Regional officials and diplomats say Pakistan would not have assumed the role without Saudi approval. Pakistan is believed to have deployed around 8,000 troops, a squadron of fighter jets and an air defense system to Saudi Arabia under the terms of a mutual defense pact, Reuters reported on Monday.

Gulf rift

The kingdom’s backing for a diplomatic solution has deepened existing divisions with the United Arab Emirates, which has emerged as the most hawkish among the Gulf nations and the one with the closest ties to Israel.

The UAE reportedly secretly carried out multiple strikes on Iran, much like the Saudis, the Wall Street Journal reported. Last week, Iranian Foreign Minister Abbas Araghchi asserted in a Telegram post that the UAE was “an active partner in this aggression, and there is no doubt about it.” No such invective has been directed at Riyadh so far.

Soon after Sunday’s attacks on the UAE and Saudi Arabia, Trump warned via Truth Social that his patience was wearing thin. “For Iran, the clock is ticking and they better get moving, FAST, or there won’t be anything left of them,” Trump wrote.

Iran said Monday that it had submitted a revised response to the United States but provided no further details.

Trump’s ultimatum came hours after the attempted strikes on Saudi Arabia and another on a nuclear power plant in the UAE. Emirati officials said the fire just outside the Barakah nuclear plant was caused by a drone launched by Iran or one of its proxies. Emirati presidential adviser Anwar Gargash called it a “dangerous escalation” in a post on X, “whether carried out by the principal perpetrator or through one of its agents.”

The attack was likely a message to the United States and the UAE that “if you touch our energy infrastructure, your nuclear infrastructure will go kaput,” one of the officials contended.

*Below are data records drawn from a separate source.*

-- ==== Sys2Proof/Machine/Step.lean ====
section
/-! DEFINITION. One step of the block: it takes the command at the front of its queue. -/

namespace Sys2Proof.Machine

/-- One step: the command at the front of the queue is executed with the queue's rest. On an empty queue the block idles
(DESIGN CHOICE, notes/assumptions/2.md). -/
def step (s : State) : Host.Outcome State Fault Refusal :=
  match s.pending with
  | [] => .next s
  | i :: rest => exec i { s with pending := rest }

/-- The state with the command that a table word spells put at the front of its queue, unchanged where the word spells
none. -/
def State.withFetchWord (s : State) (nbits w : Nat) : State :=
  match decodeTableWord nbits w with
  | none => s
  | some i => { s with pending := i :: s.pending }

end Sys2Proof.Machine
end

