/-! ### `setHolding` -/

@[simp] theorem State.setHolding_cells (k : SlotNo) (x : Option Holding) : (s.setHolding k x).cells = s.cells := rfl
@[simp] theorem State.setHolding_maps (k : SlotNo) (x : Option Holding) : (s.setHolding k x).maps = s.maps := rfl
@[simp] theorem State.setHolding_queue (k : SlotNo) (x : Option Holding) : (s.setHolding k x).queue = s.queue := rfl
@[simp] theorem State.setHolding_budget (k : SlotNo) (x : Option Holding) : (s.setHolding k x).budget = s.budget := rfl
@[simp] theorem State.setHolding_cooling (k : SlotNo) (x : Option Holding) : (s.setHolding k x).cooling = s.cooling := rfl
@[simp] theorem State.setHolding_sessions (k : SlotNo) (x : Option Holding) : (s.setHolding k x).sessions = s.sessions := rfl
@[simp] theorem State.setHolding_work (k : SlotNo) (x : Option Holding) : (s.setHolding k x).work = s.work := rfl
@[simp] theorem State.setHolding_lastServed (k : SlotNo) (x : Option Holding) : (s.setHolding k x).lastServed = s.lastServed := rfl
@[simp] theorem State.setHolding_sliceTurn (k : SlotNo) (x : Option Holding) : (s.setHolding k x).sliceTurn = s.sliceTurn := rfl
@[simp] theorem State.setHolding_teardownBusy (k : SlotNo) (x : Option Holding) : (s.setHolding k x).teardownBusy = s.teardownBusy := rfl
@[simp] theorem State.setHolding_teardownClient (k : SlotNo) (x : Option Holding) : (s.setHolding k x).teardownClient = s.teardownClient := rfl
@[simp] theorem State.setHolding_windows (k : SlotNo) (x : Option Holding) : (s.setHolding k x).windows = s.windows := rfl
@[simp] theorem State.setHolding_supMaster (k : SlotNo) (x : Option Holding) : (s.setHolding k x).supMaster = s.supMaster := rfl
@[simp] theorem State.setHolding_fault (k : SlotNo) (x : Option Holding) : (s.setHolding k x).fault = s.fault := rfl
@[simp] theorem State.setHolding_more (k : SlotNo) (x : Option Holding) : (s.setHolding k x).more = s.more := rfl
@[simp] theorem State.setHolding_cursor (k : SlotNo) (x : Option Holding) : (s.setHolding k x).cursor = s.cursor := rfl
@[simp] theorem State.setHolding_scanResult (k : SlotNo) (x : Option Holding) : (s.setHolding k x).scanResult = s.scanResult := rfl
@[simp] theorem State.setHolding_blank (k : SlotNo) (x : Option Holding) : (s.setHolding k x).blank = s.blank := rfl
@[simp] theorem State.setHolding_resetHeld (k : SlotNo) (x : Option Holding) : (s.setHolding k x).resetHeld = s.resetHeld := rfl
@[simp] theorem State.setHolding_readData (k : SlotNo) (x : Option Holding) : (s.setHolding k x).readData = s.readData := rfl
@[simp] theorem State.setHolding_pending (k : SlotNo) (x : Option Holding) : (s.setHolding k x).pending = s.pending := rfl

/-! ### `setSession` -/

@[simp] theorem State.setSession_cells (c : ClientNo) (x : Session) : (s.setSession c x).cells = s.cells := rfl
@[simp] theorem State.setSession_maps (c : ClientNo) (x : Session) : (s.setSession c x).maps = s.maps := rfl
@[simp] theorem State.setSession_holdings (c : ClientNo) (x : Session) : (s.setSession c x).holdings = s.holdings := rfl
@[simp] theorem State.setSession_queue (c : ClientNo) (x : Session) : (s.setSession c x).queue = s.queue := rfl
@[simp] theorem State.setSession_budget (c : ClientNo) (x : Session) : (s.setSession c x).budget = s.budget := rfl
@[simp] theorem State.setSession_cooling (c : ClientNo) (x : Session) : (s.setSession c x).cooling = s.cooling := rfl
@[simp] theorem State.setSession_work (c : ClientNo) (x : Session) : (s.setSession c x).work = s.work := rfl
@[simp] theorem State.setSession_lastServed (c : ClientNo) (x : Session) : (s.setSession c x).lastServed = s.lastServed := rfl
@[simp] theorem State.setSession_sliceTurn (c : ClientNo) (x : Session) : (s.setSession c x).sliceTurn = s.sliceTurn := rfl
@[simp] theorem State.setSession_teardownBusy (c : ClientNo) (x : Session) : (s.setSession c x).teardownBusy = s.teardownBusy := rfl
@[simp] theorem State.setSession_teardownClient (c : ClientNo) (x : Session) : (s.setSession c x).teardownClient = s.teardownClient := rfl
@[simp] theorem State.setSession_windows (c : ClientNo) (x : Session) : (s.setSession c x).windows = s.windows := rfl
@[simp] theorem State.setSession_supMaster (c : ClientNo) (x : Session) : (s.setSession c x).supMaster = s.supMaster := rfl
@[simp] theorem State.setSession_fault (c : ClientNo) (x : Session) : (s.setSession c x).fault = s.fault := rfl
@[simp] theorem State.setSession_more (c : ClientNo) (x : Session) : (s.setSession c x).more = s.more := rfl
@[simp] theorem State.setSession_cursor (c : ClientNo) (x : Session) : (s.setSession c x).cursor = s.cursor := rfl
@[simp] theorem State.setSession_scanResult (c : ClientNo) (x : Session) : (s.setSession c x).scanResult = s.scanResult := rfl
@[simp] theorem State.setSession_blank (c : ClientNo) (x : Session) : (s.setSession c x).blank = s.blank := rfl
@[simp] theorem State.setSession_resetHeld (c : ClientNo) (x : Session) : (s.setSession c x).resetHeld = s.resetHeld := rfl
@[simp] theorem State.setSession_readData (c : ClientNo) (x : Session) : (s.setSession c x).readData = s.readData := rfl
@[simp] theorem State.setSession_pending (c : ClientNo) (x : Session) : (s.setSession c x).pending = s.pending := rfl
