/-! ### Batches that open -/

/-- A batch opened under a serial that no entry carries, for an OPEN client on a DEFERRED map (R78). -/
theorem QueueHolds.opensBatch (h : QueueHolds s) {b : MasterNo} {serial next : Nat}
    (hstate : (s.session c).state = .opened m b) (hmode : (s.map m).mode = .deferred)
    (hfree : s.serialFree c serial = true) :
    QueueHolds (s.setSession c { s.session c with openBatch := some serial, nextSerial := next }) where
  length := h.length
  once := h.once
  deferred := h.deferred
  ahead := h.ahead
  batch := h.batch
  oneMap := h.oneMap
  member e he a ha hb := by
    rw [State.batchOpen_iff, State.session_setSession] at hb
    split at hb
    next hc =>
      obtain ⟨client, number⟩ := a
      obtain rfl : client = c := hc
      obtain rfl : serial = number := Option.some.inj hb
      exact absurd ha (State.serialFree_iff.mp hfree e he)
    next => exact h.member e he a ha (State.batchOpen_iff.mpr hb)
  opener d j hj := by
    rw [State.session_setSession] at hj ⊢
    split at hj
    next hd =>
      rw [if_pos hd]
      exact ⟨m, b, hstate, hmode⟩
    next hd =>
      rw [if_neg hd]
      exact h.opener d j hj

/-- A client's cell may join the client's open batch (R48, R75). -/
theorem State.joins_of_openTag (hl : LedgerHolds s) (hq : QueueHolds s) (howned : (s.cell n).state = .owned c)
    (hfull : s.batchFull c n = false) {a : Tag} (ha : s.openTag c = some a) : s.Joins n a := by
  obtain ⟨j, hj, rfl⟩ := Option.map_eq_some_iff.mp ha
  refine ⟨howned, fun e he htag => ?_, State.batchFull_eq_false.mp hfull j hj⟩
  have howner := hl.owner e.cell c (hq.member e he _ htag (State.batchOpen_iff.mpr hj))
  exact Option.some.inj (howner.symm.trans (hl.owner n c howned))

/-! ### Completions -/

theorem ClientEffect.queueHolds (h : ClientEffect s c m cmd u) (hs : Lawful s)
    (hopen : (s.session c).state.openMap? = some m) : QueueHolds u := by
  have hq := hs.queue
  cases h with
  | keeps => exact hq
  | addsReference _ hshared => exact (hq.setHolding _ _).become (.inr (not_owned_of_isShared hshared)) _
  | makesRecord _ _ hshared =>
    exact ((hq.become (.inr (not_owned_of_isShared hshared)) _).setHolding _ _).setCounts _ _ _
  | @makesShared n _ _ _ hfree _ _ _ hroom =>
    have hshared := hq.become (n := n) (.inr fun c => by simp [hfree]) (.shared 1)
    exact ((hshared.setValue hroom fun _ a ha => by cases ha).setHolding _ _).setCounts _ _ _
  | dropsRecord hshared hfound =>
    obtain ⟨r, hr, -, rfl⟩ := State.holding_of_findHolding hfound
    exact hq.removeRecord hr hshared
  | dropsReference hshared => exact (hq.setHolding _ _).dropReferences hshared _
  | givesBack => exact (hq.release _).setCounts _ _ _
  | makesPublic _ _ hbatch => exact ((hq.become (.inl hbatch) _).setHolding _ _).setCounts _ _ _
  | takesRun _ _ hfree =>
    refine (hq.mapCells (fun n x => ?_) fun n d hn => ?_).setCounts _ _ _
    · split <;> exact ⟨rfl, rfl⟩
    · rw [if_neg fun hin => by simp [hfree n hin] at hn]
  | @stores n v hmap howned hbatch hroom =>
    exact hq.setValue hroom fun hmode a => State.joins_of_openTag hs.ledger hq howned (hbatch (hmap ▸ hmode))
  | opensBatch hnone hmode hserial =>
    obtain ⟨d, -, hfirst, hfree, -⟩ := s.freeSerial_first (c := c) hq.length (hs.ranges.nextSerial c).1 (hs.ranges.nextSerial c).2
    cases hstate : (s.session c).state <;> simp [hstate, SessionState.openMap?] at hopen
    subst hopen
    exact hq.opensBatch hstate hmode (by rw [← hserial, hfirst]; exact hfree)
  | closesBatch => exact hq.setSession fun j hj => by cases hj

/-- A map of which no client has an open batch has no entry in one (R75, R137). -/
theorem State.not_inOpenBatch_of_map (hl : LedgerHolds s) (hq : QueueHolds s) (hnone : s.mapHasOpenBatch m = false)
    {e : Entry} (he : e ∈ s.queue) (hmap : mapOf e.cell = m) : s.inOpenBatch e = false := by
  by_contra hin
  obtain ⟨a, ha, hb⟩ := State.inOpenBatch_iff.mp (by simpa using hin)
  have howner := hl.owner e.cell a.client (hq.member e he a ha hb)
  have hclient := lowest_eq_none.mp (Option.not_isSome_iff_eq_none.mp (by simpa [State.mapHasOpenBatch] using hnone)) a.client
  change (decide ((s.session a.client).state.map? = some m) && (s.session a.client).openBatch.isSome) = false at hclient
  simp [howner, hmap, State.batchOpen_iff.mp hb] at hclient

theorem QueueHolds.drainsMap (hl : LedgerHolds s) (hq : QueueHolds s) (hnone : s.mapHasOpenBatch m = false) (frozen : Bool) :
    QueueHolds ((s.drain m).setMap m ⟨.direct, frozen⟩) := by
  have hdrained : QueueHolds (s.drain m) := hq.takeEntries _
  have hmode (j : MapNo) (hj : j ≠ m) : (((s.drain m).setMap m ⟨.direct, frozen⟩).map j) = s.map j := by
    rw [State.map_setMap_ne _ _ _ _ hj]
    rfl
  refine hdrained.of_sublist (List.Sublist.refl _) untags_id (List.map_id _).symm (fun e he => ?_) hdrained.ahead
    hdrained.member fun c j hj => ?_
  · obtain ⟨he, hkept⟩ := List.mem_filter.mp he
    rw [hmode]
    · exact hq.deferred e he
    · intro hmap
      simp [State.drains, hmap, State.not_inOpenBatch_of_map hl hq hnone he hmap] at hkept
  · obtain ⟨m', b, hstate, hdeferred⟩ := hq.opener c j hj
    refine ⟨m', b, hstate, ?_⟩
    rw [hmode]
    · exact hdeferred
    · rintro rfl
      have hclient := lowest_eq_none.mp (Option.not_isSome_iff_eq_none.mp (by simpa [State.mapHasOpenBatch] using hnone)) c
      change (decide ((s.session c).state.map? = some m') && (s.session c).openBatch.isSome) = false at hclient
      have hj' : (s.session c).openBatch = some j := hj
      simp [hstate, SessionState.map?, hj'] at hclient

theorem QueueHolds.resetMap (h : QueueHolds s) (m : MapNo) : QueueHolds (resetMap m s) := by
  have hopen : s.OpensNoBatch (Machine.resetMap m s) := fun c j hj => by
    rw [session_resetMap] at hj ⊢
    split at hj
    next => cases hj
    next hc => rw [if_neg hc]; exact ⟨hj, rfl⟩
  refine h.of_sublist List.filter_sublist untags_id (List.map_id _).symm
    (fun e he => h.deferred e (List.mem_filter.mp he).1) (fun n hn => ?_) (fun e he a ha hb => ?_)
    (h.opener_of hopen fun _ hm => hm)
  · rw [cell_resetMap] at hn
    split at hn
    next => exact absurd (Cell.mapReset_values (h.ahead n)) hn
    next hmap =>
      obtain ⟨e, he, rfl⟩ := State.queued_iff.mp (h.ahead n hn)
      exact State.queued_iff.mpr ⟨e, List.mem_filter.mpr ⟨he, by simpa using hmap⟩, rfl⟩
  · obtain ⟨he, hmap⟩ := List.mem_filter.mp he
    rw [cell_resetMap, if_neg (by simpa using hmap)]
    exact h.member e he a ha (hopen.batchOpen hb)

theorem SupervisorEffect.queueHolds (h : SupervisorEffect s cmd u) (hs : Lawful s) : QueueHolds u := by
  have hq := hs.queue
  cases h with
  | keeps => exact hq
  | @opens c m b quota warning =>
    exact (hq.setSession (c := c) (x := .opened m b quota warning) fun j hj => by cases hj).congr rfl rfl rfl rfl
  | setsQuota => exact hq.setSession fun j hj => ⟨hj, rfl⟩
  | @closes c m b =>
    exact (hq.setSession (c := c) (x := { s.session c with state := .closing m b, openBatch := none }) fun j hj => by
      cases hj).congr rfl rfl rfl rfl
  | @fixes n _ hstate hroom =>
    have hfixed := hq.become (n := n) (.inr fun c => by obtain hs | hs := hstate <;> simp [hs]) .fixed
    exact hfixed.setValue hroom fun _ a ha => by cases ha
  | unfixes => exact hq.release _
  | resetsMap m => exact hq.resetMap m
  | drainsMap _ hnone => exact hq.drainsMap hs.ledger hnone _
  | @setsMap m mode frozen hmode =>
    refine hq.of_queue rfl (fun j hj => ?_) (State.OpensNoBatch.refl s) (fun _ hn => hn) fun _ _ _ _ => rfl
    rw [State.map_setMap]
    split
    next heq => exact hmode (heq ▸ hj)
    next => exact hj
  | flushes m =>
    refine (hq.takeEntries _).mapCells (fun n x => ?_) fun n c hn => ?_
    · split <;> exact ⟨rfl, rfl⟩
    · rw [if_neg fun hin => by simp [Cell.isCooling, hn] at hin]
  | setsCommit => exact hq.congr rfl rfl rfl rfl

/-! ### Slices -/

theorem QueueHolds.removeRecords (hq : QueueHolds s) (hl : LedgerHolds s) {ks : List SlotNo} (hnodup : ks.Nodup)
    (hks : ∀ k ∈ ks, s.recordOf c k = true) : QueueHolds (ks.foldl (fun t k => t.removeRecord c k) s) := by
  induction ks generalizing s with
  | nil => exact hq
  | cons k ks ih =>
    obtain ⟨hk, hnodup⟩ := List.nodup_cons.mp hnodup
    obtain ⟨r, hr, rfl⟩ := State.recordOf_iff.mp (hks k List.mem_cons_self)
    refine ih (hq.removeRecord hr (hl.shared_of_holding hr)) (hl.removeRecord hr) hnodup fun j hj => ?_
    rw [State.recordOf, State.holding_removeRecord, if_neg fun heq : j = k => hk (heq ▸ hj)]
    exact hks j (List.mem_cons_of_mem k hj)

theorem QueueHolds.giveBackCells (hq : QueueHolds s) (ns : List CellNo) :
    QueueHolds (ns.foldl (fun t n => t.giveBackCell c n) s) :=
  List.foldlRecOn (motive := QueueHolds) ns _ hq fun _ ht _ _ => (ht.release _).setCounts _ _ _

theorem QueueHolds.takeItems (hq : QueueHolds s) (hl : LedgerHolds s) (c : ClientNo) : QueueHolds (takeItems c s) :=
  (hq.removeRecords hl (s.sliceRecords_nodup c) fun _ => State.recordOf_of_sliceRecords).giveBackCells _

/-- A teardown ends without an open batch: its session is CLOSING, and batches are open in OPEN sessions alone (R80, R119). -/
theorem QueueHolds.endTeardown (hq : QueueHolds s) (he : EngineHolds s) (hrun : RunsSlice s c) :
    QueueHolds (endTeardown c s) := by
  have hclosing : (s.session c).state.isClosing = true := (he.closing c).mpr ⟨hrun.busy, hrun.client⟩
  refine (hq.setSession (c := c) (x := (s.session c).ended) fun j hj => ?_).congr rfl rfl rfl rfl
  obtain ⟨m, b, hopen, -⟩ := hq.opener c j hj
  simp [hopen, SessionState.isClosing] at hclosing

/-! ### Every row -/

theorem queueHolds_of_reset (hqueue : s.queue = []) (hvalues : ∀ n, (s.cell n).working = (s.cell n).visible)
    (hsessions : ∀ c, s.session c = .reset) : QueueHolds s where
  length := by rw [hqueue]; exact Nat.zero_le _
  once := by rw [hqueue]; exact List.nodup_nil
  deferred e he := by simp [hqueue] at he
  ahead n hn := absurd (hvalues n) hn
  batch a := by rw [State.batchCount, hqueue]; exact Nat.zero_le _
  oneMap e he := by simp [hqueue] at he
  member e he := by simp [hqueue] at he
  opener c j hj := by simp [hsessions, Session.reset] at hj

theorem queueHolds_powerOn (supm : MasterNo) : QueueHolds (State.powerOn supm) :=
  queueHolds_of_reset rfl (fun n => by rw [cell_powerOn]; rfl) (session_powerOn supm)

Using proxies gives Iran more wiggle room to deny direct involvement. “If Iran were to carry out the attack, it would be breaching the ceasefire,” Knights said, adding that he sees a link between Sunday’s attacks and last week’s news that a top commander in Kataib Hezbollah, the US-designated Iraqi Shiite militia seen as Iran’s top asset in Iraq, had been arrested and charged by federal authorities in connection with coordinating and planning at least 18 terrorist attacks in Europe and Canada targeting Americans and Jews. Mohammed Baqer Saad Dawood al-Saadi was planning attacks in the United States as well as revenge for the war against Iran, prosecutors said. He was carrying a special-issue Iraqi passport.

Kataib Hezbollah was the group behind the kidnappings of Russian-Israeli researcher Elizabeth Tsurkov, who was released in September 2025 after nearly two and a half years in captivity, and US journalist Shelly Kittleson, who was freed on April 7 after a week in captivity.

Successive Iraqi governments have had little appetite for or success in reining in the Shiite militias, which compete with one another to curry favor with Tehran, Jeffrey observed. Ali al-Zaidi, who was sworn in as Iraq’s prime minister last week after months of deadlock, will face immediate pressure from the United States to take action against them. Knights concluded that Zaidi may well be telling himself, “I might actually have to do something about these guys and take some risk because they have not just been messing around in Iraq. They have now been proven to be involved in external operations against the United States, Europe and the Gulf.”